"Okay, on Monday we're going to get you enrolled in school."

Emma's expression was skeptical as she looked at her uncle. "It's May. Don't kids usually start school in the fall?"

"Among other things, the dog's got two fractures, Emma. We're going to be in town for a while."

Sam had agreed when Dr. Richardson, the vet, had insisted that he take responsibility for the dog. Maybe it was because he felt guilty for hitting the animal in the first place. Maybe it was because he was starting to realize they couldn't just keep driving aimlessly. Or maybe, Sam thought, it was because when Emma had held the injured dog in her lap he'd seen tears glistening in her eyes. It was the first emotion she'd shown since he'd told her Dean was gone.


"So you're saying Dad just, what? Disappeared? And Castiel, too?"

Sam nodded, unable to trust his voice. The interrogation had gone on for a few minutes now, scraping his nerves raw. Dean was gone. Not just dead, but truly gone. No body, no hunter's funeral pyre. Nothing left but grief and pain and loss. He wanted to stop discussing it and give in to the reality. To howl and rage. To cry. Or maybe to just curl up around the empty hole in the pit of his stomach and wait until enough numbness set in to allow him to function again.
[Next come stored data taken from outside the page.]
/-- Settles O13: tuples with equal read bits decode to the same instruction, whose output is the same in every
state. -/
theorem resultDependsOnReadBitsOnly : Obligations.ResultDependsOnReadBitsOnly := by
  intro s₁ s₂ s₁' s₂' t₁ t₂ h₁ h₂ hop hx hy hstep₁ hstep₂
  have hread : t₁.readBits = t₂.readBits := by
    rw [Tuple.readBits, Tuple.readBits, hx, hy, hop]
  have hdecode : decodeTuple t₁ = decodeTuple t₂ := by
    rw [← decodeTuple_readBits, hread, decodeTuple_readBits]
  rw [step_of_drives h₁] at hstep₁
  rw [step_of_drives h₂] at hstep₂
  rw [exec_r hstep₁, exec_r hstep₂, hdecode]

/-- Settles O14: each of the two updates reads and writes its own place of the vector. -/
theorem instancesAreIndependent : Obligations.InstancesAreIndependent := by
  intro n j k cores cores₁ cores₂ hjk hj hk
  obtain ⟨sj, hsj, rfl⟩ := (stepInstance_eq_next_iff j cores cores₁).1 hj
  obtain ⟨sk, hsk, rfl⟩ := (stepInstance_eq_next_iff k _ cores₂).1 hk
  have hne : (j : Nat) ≠ k := fun h => hjk (Fin.ext h)
  simp only [Fin.getElem_fin] at hsj hsk ⊢
  rw [Vector.getElem_set_ne _ _ hne] at hsk
  have hrj : (((cores.set j sj).set k sk)[(j : Nat)]) = sj := by
    rw [Vector.getElem_set_ne _ _ hne.symm, Vector.getElem_set_self]
  have hrk : (((cores.set j sj).set k sk)[(k : Nat)]) = sk := Vector.getElem_set_self _
  rw [hrj, hrk]
  refine ⟨hsj, hsk, fun t ht => step_r_of_drives ht hsj, fun t ht => step_r_of_drives ht hsk,
    fun i hij hik => ?_, cores.set k sk, (stepInstance_eq_next_iff k _ _).2 ⟨sk, hsk, rfl⟩,
    (stepInstance_eq_next_iff j _ _).2 ⟨sj, ?_, ?_⟩⟩
  · rw [Vector.getElem_set_ne _ _ fun h => hik (Fin.ext h.symm),
      Vector.getElem_set_ne _ _ fun h => hij (Fin.ext h.symm)]
  · rw [Fin.getElem_fin, Vector.getElem_set_ne _ _ hne.symm, hsj]
  · exact Vector.set_comm _ _ hne

/-- Settles O16: the four units and the wrapper evaluated on the inputs that are driven to 0. -/
theorem resetIsSettled : Obligations.ResetIsSettled :=
  ⟨⟨by decide, by decide, by decide, by decide⟩, ⟨drives_full _ _, drives_full _ _, drives_full _ _⟩,
    by decide, rfl, rfl, rfl, rfl, rfl⟩

end Sys2Proof.Machine
end

section
/-! PROOFS. The grid of representable magnitudes. In both formats the exponent and fraction fields, read as one number
`n`, count the magnitudes upwards from 0, denormals and normals alike (R43, R45, R47). What a pattern is worth, the
order of the patterns and truncation toward zero are all statements about that count. -/

namespace Sys2Proof.Machine

/-! ### The grid of a format with `p` fraction bits -/

/-- The magnitude of exponent field `e` and fraction field `f`, in units of the smallest denormal (R43, R47). -/
def fieldUnits (p e f : ℕ) : ℕ := (if e = 0 then f else 2 ^ p + f) * 2 ^ (e - 1)

/-- The magnitude number `n`, counted from 0, in units of the smallest denormal. -/
def gridUnits (p n : ℕ) : ℕ := fieldUnits p (n / 2 ^ p) (n % 2 ^ p)

theorem fields_div {p e f : ℕ} (hf : f < 2 ^ p) : (e * 2 ^ p + f) / 2 ^ p = e := by
  rw [Nat.mul_comm, Nat.mul_add_div (by positivity), Nat.div_eq_of_lt hf, Nat.add_zero]

theorem gridUnits_of_fields {p e f : ℕ} (hf : f < 2 ^ p) : gridUnits p (e * 2 ^ p + f) = fieldUnits p e f := by
  have hmod : (e * 2 ^ p + f) % 2 ^ p = f := by rw [Nat.mul_add_mod_self_right, Nat.mod_eq_of_lt hf]
  rw [gridUnits, fields_div hf, hmod]

/-- Up to the first normal the count is the magnitude. -/
theorem gridUnits_of_le {p n : ℕ} (hn : n ≤ 2 ^ p) : gridUnits p n = n := by
  rcases hn.lt_or_eq with hlt | rfl
  · simp [gridUnits, fieldUnits, Nat.div_eq_of_lt hlt, Nat.mod_eq_of_lt hlt]
  · simp [gridUnits, fieldUnits]

@[simp] theorem gridUnits_zero (p : ℕ) : gridUnits p 0 = 0 := gridUnits_of_le (Nat.zero_le _)

/-- The distance to the next magnitude doubles from each exponent to the next. -/
theorem gridUnits_succ (p n : ℕ) : gridUnits p (n + 1) = gridUnits p n + 2 ^ (n / 2 ^ p - 1) := by
  obtain ⟨e, f, hf, rfl⟩ : ∃ e f, f < 2 ^ p ∧ n = e * 2 ^ p + f :=
    ⟨n / 2 ^ p, n % 2 ^ p, Nat.mod_lt _ (by positivity), (Nat.div_add_mod' n (2 ^ p)).symm⟩
  rw [gridUnits_of_fields hf, fields_div hf]
  rcases Nat.lt_or_ge (f + 1) (2 ^ p) with hlast | hlast
  · rw [Nat.add_assoc, gridUnits_of_fields hlast, fieldUnits, fieldUnits]
    split <;> ring
  · have hf1 : f + 1 = 2 ^ p := by omega
    have hcarry : e * 2 ^ p + f + 1 = (e + 1) * 2 ^ p + 0 := by rw [Nat.add_assoc, hf1]; ring
    rw [hcarry, gridUnits_of_fields (by positivity), fieldUnits, fieldUnits, if_neg (Nat.succ_ne_zero e)]
    cases e with
    | zero => simpa using hf1.symm
    | succ e =>
      rw [if_neg (Nat.succ_ne_zero e), ← hf1, Nat.add_sub_cancel, Nat.add_sub_cancel, pow_succ]
      ring

/-- The magnitude after that of `e` and `f` has one unit of the fraction more, also where it carries. -/
theorem gridUnits_fields_succ {p e f : ℕ} (hf : f < 2 ^ p) :
    gridUnits p (e * 2 ^ p + f + 1) = fieldUnits p e (f + 1) := by
  rw [gridUnits_succ, gridUnits_of_fields hf, fields_div hf, fieldUnits, fieldUnits]
  split <;> ring

theorem gridUnits_strictMono (p : ℕ) : StrictMono (gridUnits p) :=
  strictMono_nat_of_lt_succ fun n => by
    rw [gridUnits_succ]; exact Nat.lt_add_of_pos_right (by positivity)

/-- From the first normal on, a magnitude is at least its exponent's power of two. -/
theorem pow_le_gridUnits {p n : ℕ} (hn : 2 ^ p ≤ n) : 2 ^ p * 2 ^ (n / 2 ^ p - 1) ≤ gridUnits p n := by
  have he : n / 2 ^ p ≠ 0 := (Nat.div_pos hn (by positivity)).ne'
  rw [gridUnits, fieldUnits, if_neg he]
  exact Nat.mul_le_mul_right _ (Nat.le_add_right _ _)

/-- A normal magnitude is its grid count in units of the smallest denormal; `b` is the bias (R43, R47). -/
theorem fieldUnits_normal {p e : ℕ} (he : e ≠ 0) (f : ℕ) (b : ℤ) :
    (fieldUnits p e f : ℚ) * 2 ^ (1 - b - p) = (1 + f / 2 ^ p) * 2 ^ ((e : ℤ) - b) := by
  obtain ⟨k, rfl⟩ := Nat.exists_eq_succ_of_ne_zero he
  have hexp : ((k.succ : ℕ) : ℤ) - b = k + (1 - b - p) + p := by push_cast; ring
  rw [fieldUnits, if_neg he, Nat.succ_sub_one, hexp, zpow_add₀ two_ne_zero, zpow_add₀ two_ne_zero, zpow_natCast,
    zpow_natCast]
  push_cast
  field_simp

/-! ### SBFP patterns on their grid -/

/-- The pattern without its sign bit: the exponent and fraction fields as one number. -/
def sbfpMag (h : Sbfp) : ℕ := h.toNat % 2 ^ 15

theorem sbfpMag_eq_fields (h : Sbfp) : sbfpMag h = (sbfpExp h).toNat * 2 ^ 10 + (sbfpFrac h).toNat := by
  rw [sbfpMag, sbfpExp, sbfpFrac, extract_toNat, extract_toNat]
  omega

theorem toNat_eq_sign_mag (h : Sbfp) : h.toNat = (sbfpSign h).toNat * 2 ^ 15 + sbfpMag h := by
  rw [sbfpSign, sbfpMag, extract_toNat]
  have := h.isLt
  omega

theorem eq_of_sign_of_mag {a b : Sbfp} (hs : sbfpSign a = sbfpSign b) (hm : sbfpMag a = sbfpMag b) : a = b :=
  BitVec.eq_of_toNat_eq (by rw [toNat_eq_sign_mag a, toNat_eq_sign_mag b, hs, hm])

theorem sbfpMag_pack (s : BitVec 1) (e : BitVec 5) (f : BitVec 10) :
    sbfpMag (pack s e f) = e.toNat * 2 ^ 10 + f.toNat := by
  rw [sbfpMag_eq_fields, sbfpExp_pack, sbfpFrac_pack]

theorem sbfpExp_eq_iff (h : Sbfp) (e : BitVec 5) : sbfpExp h = e ↔ sbfpMag h / 2 ^ 10 = e.toNat := by
  have := (sbfpFrac h).isLt
  rw [sbfpMag_eq_fields, ← BitVec.toNat_inj]
  omega

theorem sbfpFrac_eq_zero_iff (h : Sbfp) : sbfpFrac h = 0 ↔ sbfpMag h % 2 ^ 10 = 0 := by
  have := (sbfpFrac h).isLt
  rw [sbfpMag_eq_fields, ← BitVec.toNat_inj, show (0 : BitVec 10).toNat = 0 from rfl]
  omega

theorem sbfpMag_lt (h : Sbfp) : sbfpMag h < 0x8000 := Nat.mod_lt _ (by norm_num)

theorem classOf_eq_finite_iff_mag (h : Sbfp) : classOf h = .finite ↔ sbfpMag h < 0x7C00 := by
  have := sbfpMag_lt h
  rw [classOf_eq_finite_iff, ne_eq, sbfpExp_eq_iff, show (31 : BitVec 5).toNat = 31 from rfl]
  omega

theorem classOf_eq_nan_iff_mag (h : Sbfp) : classOf h = .nan ↔ 0x7C00 < sbfpMag h := by
  have := sbfpMag_lt h
  rw [classOf_eq_nan_iff, ne_eq, sbfpExp_eq_iff, sbfpFrac_eq_zero_iff, show (31 : BitVec 5).toNat = 31 from rfl]
  omega

theorem classOf_isInf_iff_mag (h : Sbfp) : (classOf h).isInf = true ↔ sbfpMag h = 0x7C00 := by
  have := sbfpMag_lt h
  rw [classOf_isInf_iff, sbfpExp_eq_iff, sbfpFrac_eq_zero_iff, show (31 : BitVec 5).toNat = 31 from rfl]
  omega

theorem isZero_iff_mag (h : Sbfp) : isZero h = true ↔ sbfpMag h = 0 := by
  rw [isZero_iff, sbfpExp_eq_iff, sbfpFrac_eq_zero_iff, show (0 : BitVec 5).toNat = 0 from rfl]
  omega

theorem sbfpKind_eq (h : Sbfp) :
    sbfpKind h = if sbfpMag h = 0x7C00 then .infinity else if 0x7C00 < sbfpMag h then .nan
      else if 0x0400 ≤ sbfpMag h then .normalized else if 0 < sbfpMag h then .denormalized else .zero := by
  have := sbfpMag_lt h
  simp only [sbfpKind, reservedExponent, sbfpExp_eq_iff, sbfpFrac_eq_zero_iff,
    show (31 : BitVec 5).toNat = 31 from rfl, show (0 : BitVec 5).toNat = 0 from rfl]
  grind

/-- A pattern is worth its magnitude number's units of 2^-24, with its sign (R43, R45). -/
theorem real_eq_gridUnits (h : Sbfp) :
    real h = (-1) ^ (sbfpSign h).toNat * ((gridUnits 10 (sbfpMag h) : ℚ) * 2 ^ (-24 : ℤ)) := by
  have hgrid : gridUnits 10 (sbfpMag h) = fieldUnits 10 (sbfpExp h).toNat (sbfpFrac h).toNat := by
    rw [sbfpMag_eq_fields, gridUnits_of_fields (sbfpFrac h).isLt]
  have hexp0 : sbfpExp h = 0 ↔ (sbfpExp h).toNat = 0 := by rw [← BitVec.toNat_inj]; rfl
  rw [hgrid, real]
  split
  case isTrue h0 =>
    rw [hexp0.1 h0, fieldUnits, if_pos rfl]
    norm_num
    ring
  case isFalse h0 =>
    have hnormal := fieldUnits_normal (p := 10) (mt hexp0.2 h0) (sbfpFrac h).toNat 15
    rw [mul_assoc, ← hnormal]
    norm_num

theorem abs_real (h : Sbfp) : |real h| = (gridUnits 10 (sbfpMag h) : ℚ) * 2 ^ (-24 : ℤ) := by
  rw [real_eq_gridUnits, abs_mul, abs_neg_one_pow, one_mul, abs_of_nonneg (by positivity)]

theorem real_of_sign_zero {h : Sbfp} (hs : sbfpSign h = 0) : real h = |real h| := by
  rw [abs_real, real_eq_gridUnits, hs]; simp

theorem real_of_sign_one {h : Sbfp} (hs : sbfpSign h = 1) : real h = -|real h| := by
  rw [abs_real, real_eq_gridUnits, hs]; simp

/-- Magnitudes are ordered as their numbers (R45). -/
theorem abs_real_lt_iff (a b : Sbfp) : |real a| < |real b| ↔ sbfpMag a < sbfpMag b := by
  rw [abs_real, abs_real, mul_lt_mul_iff_left₀ (by positivity), Nat.cast_lt, (gridUnits_strictMono 10).lt_iff_lt]

theorem abs_real_le_iff (a b : Sbfp) : |real a| ≤ |real b| ↔ sbfpMag a ≤ sbfpMag b := by
  rw [← not_lt, abs_real_lt_iff, not_lt]

theorem abs_real_eq_iff (a b : Sbfp) : |real a| = |real b| ↔ sbfpMag a = sbfpMag b := by
  rw [le_antisymm_iff, abs_real_le_iff, abs_real_le_iff, le_antisymm_iff]

theorem real_eq_zero_iff (h : Sbfp) : real h = 0 ↔ sbfpMag h = 0 := by
  have hzero : |real 0| = 0 := by rw [abs_real, show sbfpMag 0 = 0 from rfl, gridUnits_zero, Nat.cast_zero, zero_mul]
  rw [← abs_eq_zero, ← hzero, abs_real_eq_iff, show sbfpMag 0 = 0 from rfl]

theorem real_neg_iff (h : Sbfp) : real h < 0 ↔ sbfpSign h = 1 ∧ sbfpMag h ≠ 0 := by
  rcases BitVec1_cases (sbfpSign h) with hs | hs
  · rw [real_of_sign_zero hs, hs]
    exact iff_of_false (abs_nonneg _).not_gt fun hc => absurd hc.1 (by decide)
  · rw [real_of_sign_one hs, neg_lt_zero, abs_pos, ne_eq, real_eq_zero_iff, hs]
    exact (and_iff_right rfl).symm

/-- The sign bit of a nonzero value is recorded as R61 records a sign. -/
theorem sbfpSign_of_mag_ne_zero {h : Sbfp} (hz : sbfpMag h ≠ 0) : sbfpSign h = if real h < 0 then 1 else 0 := by
  rcases BitVec1_cases (sbfpSign h) with hs | hs <;> simp [real_neg_iff, hs, hz]

/-- The largest finite magnitude is 65504 (R45). -/
theorem abs_real_le_of_finite {h : Sbfp} (hf : classOf h = .finite) : |real h| ≤ 65504 := by
  have hmax : |real 0x7BFF| = 65504 := by decide +kernel
  have hmag : sbfpMag 0x7BFF = 0x7BFF := rfl
  have hlt := (classOf_eq_finite_iff_mag h).1 hf
  rw [← hmax, abs_real_le_iff, hmag]
  omega

/-! ### The obligations -/

/-- Settles O17: both sides are ranges of the magnitude number, with either sign. -/
theorem kindsArePatternRanges : Obligations.KindsArePatternRanges := by
  intro h
  have hmag : sbfpMag h = h.toNat % 32768 := rfl
  have hlt := h.isLt
  simp only [sbfpKind_eq, BitVec.le_def, ← BitVec.toNat_inj, hmag]
  refine ⟨?_, ?_, ?_, ?_, ?_⟩ <;> split_ifs <;> simp <;> omega

/-- Settles O18: values are signed grid counts, and the grid rises strictly. -/
theorem finiteValuesAreOrdered : Obligations.FiniteValuesAreOrdered := by
  refine ⟨fun h hf => ⟨⟨(-1) ^ (sbfpSign h).toNat * gridUnits 10 (sbfpMag h), ?_⟩, abs_real_le_of_finite hf⟩,
    fun a b _ _ ha hb => ?_, fun a b _ _ ha hb => ?_, fun a b _ _ hab => ?_⟩
  · rw [real_eq_gridUnits]; push_cast; ring
  · rw [BitVec.lt_def, toNat_eq_sign_mag a, toNat_eq_sign_mag b, ha, hb, real_of_sign_zero ha, real_of_sign_zero hb,
      abs_real_lt_iff, Nat.add_lt_add_iff_left]
  · rw [BitVec.lt_def, toNat_eq_sign_mag a, toNat_eq_sign_mag b, ha, hb, real_of_sign_one ha, real_of_sign_one hb,
      neg_lt_neg_iff, abs_real_lt_iff, Nat.add_lt_add_iff_left]
  · have hmag : sbfpMag a = sbfpMag b := (abs_real_eq_iff a b).1 (by rw [hab])
    by_cases hz : sbfpMag a = 0
    · exact .inr ⟨(isZero_iff_mag a).2 hz, (isZero_iff_mag b).2 (hmag ▸ hz)⟩
    · refine .inl (eq_of_sign_of_mag ?_ hmag)
      rw [sbfpSign_of_mag_ne_zero hz, sbfpSign_of_mag_ne_zero (hmag ▸ hz), hab]

end Sys2Proof.Machine
end

section
/-! PROOFS. Re-encoding on the grid (R61 to R69): encodeQ records the sign and takes the last grid magnitude that is not
above its argument, on the denormal and the normalized path alike. Every statement about truncation follows from these
bounds, and they determine the result. -/

namespace Sys2Proof.Machine

/-! ### Sign and magnitude of encodeQ -/

/-- The sign bit is 1 exactly for a negative number (R61). -/
theorem sbfpSign_encodeQ (v : ℚ) : sbfpSign (encodeQ v) = if v < 0 then 1 else 0 := by
  unfold encodeQ
  split_ifs <;> rw [sbfpSign_pack]

theorem sbfpMag_encodeQ_of_overflow {v : ℚ} (h : 2 ^ 16 ≤ |v|) : sbfpMag (encodeQ v) = 0x7C00 := by
  rw [encodeQ_of_overflow h, sbfpMag_pack]; rfl

/-- The magnitude bits depend on the magnitude alone (R61). -/
theorem sbfpMag_encodeQ_congr {v w : ℚ} (h : |v| = |w|) : sbfpMag (encodeQ v) = sbfpMag (encodeQ w) := by
  unfold encodeQ
  rw [h]
  split_ifs <;> simp only [sbfpMag_pack]

/-- The magnitude is the last one on the grid that is not above `q`, and a finite one. -/
def TruncatesTo (q : ℚ) (n : ℕ) : Prop :=
  n < 0x7C00 ∧ (gridUnits 10 n : ℚ) * 2 ^ (-24 : ℤ) ≤ q ∧ q < (gridUnits 10 (n + 1) : ℚ) * 2 ^ (-24 : ℤ)

/-- In the denormal range truncation is the integer part in units of 2^-24 (R64). -/
theorem truncatesTo_of_denormal {r : ℚ} {n : ℕ} (hn : n < 2 ^ 10) (hle : n ≤ r) (hlt : r < n + 1) :
    TruncatesTo (r * 2 ^ (-24 : ℤ)) n := by
  refine ⟨hn.trans (by norm_num), ?_, ?_⟩
  · rw [gridUnits_of_le hn.le]; gcongr
  · rw [gridUnits_of_le hn]; push_cast; gcongr

/-- In the range of exponent field `k` truncation is the integer part of the remainder in units of 2^-10 (R66). -/
theorem truncatesTo_of_normal {r : ℚ} {k f : ℕ} (hk0 : k ≠ 0) (hk : k < 31) (hf : f < 2 ^ 10) (hle : f ≤ r)
    (hlt : r < f + 1) : TruncatesTo ((1 + r / 2 ^ 10) * 2 ^ ((k : ℤ) - 15)) (k * 2 ^ 10 + f) := by
  have hunits (g : ℕ) : (fieldUnits 10 k g : ℚ) * 2 ^ (-24 : ℤ) = (1 + g / 2 ^ 10) * 2 ^ ((k : ℤ) - 15) := by
    rw [← fieldUnits_normal hk0]; norm_num
  refine ⟨by omega, ?_, ?_⟩
  · rw [gridUnits_of_fields hf, hunits]; gcongr
  · rw [gridUnits_fields_succ hf, hunits]; push_cast; gcongr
Instead, he was debating with Dean's teenage daughter. Sam had never signed on for this. He had no idea how to take care of a normal kid under normal circumstances, much less an Amazon defector whose father had just been obliterated in an explosion of black goo. Taking care of kids had always been Dean's thing, not his.

"Did you check for EMF?" Emma asked, maddeningly calm in contrast to his panicked, hopeless sense of utter loss. "It's okay, Sam. We'll figure it out. We'll get him back." Like a child who couldn't understand the permanence of death, she couldn't seem to process that they weren't ever going to get Dean back.

"Emma, listen to me. This isn't a job. It's not a hunt. There's nothing left to hunt." Sam made himself go on, hammering away at her denial. "Dean is dead. He's not lost, he's not missing. He's dead! He's not coming back."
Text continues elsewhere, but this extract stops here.